* Task brief
Transcribe exactly the first line of the listing below and each line that follows it, ending with the line that contains "(4 ≤ s.regs.a", and omit the remainder.

◇ ◇ ◇ ◇

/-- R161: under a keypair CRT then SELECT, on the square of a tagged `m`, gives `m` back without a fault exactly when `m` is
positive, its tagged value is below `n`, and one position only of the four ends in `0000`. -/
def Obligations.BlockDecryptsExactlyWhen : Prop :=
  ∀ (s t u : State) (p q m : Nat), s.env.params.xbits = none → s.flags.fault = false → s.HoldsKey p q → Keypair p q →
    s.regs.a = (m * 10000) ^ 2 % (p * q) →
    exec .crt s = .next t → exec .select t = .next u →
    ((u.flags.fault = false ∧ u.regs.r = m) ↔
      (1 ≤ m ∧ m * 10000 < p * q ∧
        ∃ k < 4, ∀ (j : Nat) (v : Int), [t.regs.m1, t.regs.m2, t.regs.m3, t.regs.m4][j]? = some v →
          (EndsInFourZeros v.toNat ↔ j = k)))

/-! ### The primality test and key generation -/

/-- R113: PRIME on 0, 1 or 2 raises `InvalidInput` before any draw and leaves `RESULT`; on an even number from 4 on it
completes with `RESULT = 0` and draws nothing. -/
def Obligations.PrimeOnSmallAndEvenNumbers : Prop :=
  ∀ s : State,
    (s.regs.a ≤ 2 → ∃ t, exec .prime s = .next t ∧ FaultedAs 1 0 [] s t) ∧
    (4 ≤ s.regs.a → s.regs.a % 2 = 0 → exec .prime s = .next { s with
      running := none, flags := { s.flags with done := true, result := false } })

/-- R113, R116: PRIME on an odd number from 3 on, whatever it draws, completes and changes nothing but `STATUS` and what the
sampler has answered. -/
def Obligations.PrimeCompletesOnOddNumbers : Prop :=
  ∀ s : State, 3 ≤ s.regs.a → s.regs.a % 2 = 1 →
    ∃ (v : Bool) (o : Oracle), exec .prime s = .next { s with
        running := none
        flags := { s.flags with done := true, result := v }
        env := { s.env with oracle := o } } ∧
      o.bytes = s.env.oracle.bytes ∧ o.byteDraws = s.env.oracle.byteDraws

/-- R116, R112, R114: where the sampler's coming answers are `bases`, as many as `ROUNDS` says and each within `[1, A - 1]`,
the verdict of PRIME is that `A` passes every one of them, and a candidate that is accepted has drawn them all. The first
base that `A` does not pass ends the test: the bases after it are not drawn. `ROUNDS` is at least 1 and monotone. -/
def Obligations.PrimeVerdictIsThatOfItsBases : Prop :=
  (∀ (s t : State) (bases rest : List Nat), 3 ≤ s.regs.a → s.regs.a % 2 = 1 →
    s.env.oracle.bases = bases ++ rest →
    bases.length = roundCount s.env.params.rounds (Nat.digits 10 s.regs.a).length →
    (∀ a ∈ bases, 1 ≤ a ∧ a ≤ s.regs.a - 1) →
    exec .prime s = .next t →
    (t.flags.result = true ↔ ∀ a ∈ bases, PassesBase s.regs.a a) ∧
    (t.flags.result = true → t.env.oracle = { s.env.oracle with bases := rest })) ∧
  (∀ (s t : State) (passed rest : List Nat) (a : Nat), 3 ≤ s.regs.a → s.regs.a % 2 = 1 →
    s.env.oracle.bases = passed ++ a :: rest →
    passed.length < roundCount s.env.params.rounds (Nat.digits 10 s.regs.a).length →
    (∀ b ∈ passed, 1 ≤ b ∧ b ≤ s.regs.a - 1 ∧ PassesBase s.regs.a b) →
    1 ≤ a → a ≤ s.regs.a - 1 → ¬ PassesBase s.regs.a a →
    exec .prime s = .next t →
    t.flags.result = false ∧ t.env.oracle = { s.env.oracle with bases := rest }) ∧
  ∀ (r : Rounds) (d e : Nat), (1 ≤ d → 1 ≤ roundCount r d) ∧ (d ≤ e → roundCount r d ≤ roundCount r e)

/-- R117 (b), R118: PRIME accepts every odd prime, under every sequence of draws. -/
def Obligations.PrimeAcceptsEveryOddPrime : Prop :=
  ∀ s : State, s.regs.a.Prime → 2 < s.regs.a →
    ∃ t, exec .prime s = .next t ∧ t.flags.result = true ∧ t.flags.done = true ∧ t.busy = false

◇ ◇ ◇ ◇

* Answer space
/-- R161: under a keypair CRT then SELECT, on the square of a tagged `m`, gives `m` back without a fault exactly when `m` is
positive, its tagged value is below `n`, and one position only of the four ends in `0000`. -/
def Obligations.BlockDecryptsExactlyWhen : Prop :=
  ∀ (s t u : State) (p q m : Nat), s.env.params.xbits = none → s.flags.fault = false → s.HoldsKey p q → Keypair p q →
    s.regs.a = (m * 10000) ^ 2 % (p * q) →
    exec .crt s = .next t → exec .select t = .next u →
    ((u.flags.fault = false ∧ u.regs.r = m) ↔
      (1 ≤ m ∧ m * 10000 < p * q ∧
        ∃ k < 4, ∀ (j : Nat) (v : Int), [t.regs.m1, t.regs.m2, t.regs.m3, t.regs.m4][j]? = some v →
          (EndsInFourZeros v.toNat ↔ j = k)))

/-! ### The primality test and key generation -/

/-- R113: PRIME on 0, 1 or 2 raises `InvalidInput` before any draw and leaves `RESULT`; on an even number from 4 on it
completes with `RESULT = 0` and draws nothing. -/
def Obligations.PrimeOnSmallAndEvenNumbers : Prop :=
  ∀ s : State,
    (s.regs.a ≤ 2 → ∃ t, exec .prime s = .next t ∧ FaultedAs 1 0 [] s t) ∧
    (4 ≤ s.regs.a → s.regs.a % 2 = 0 → exec .prime s = .next { s with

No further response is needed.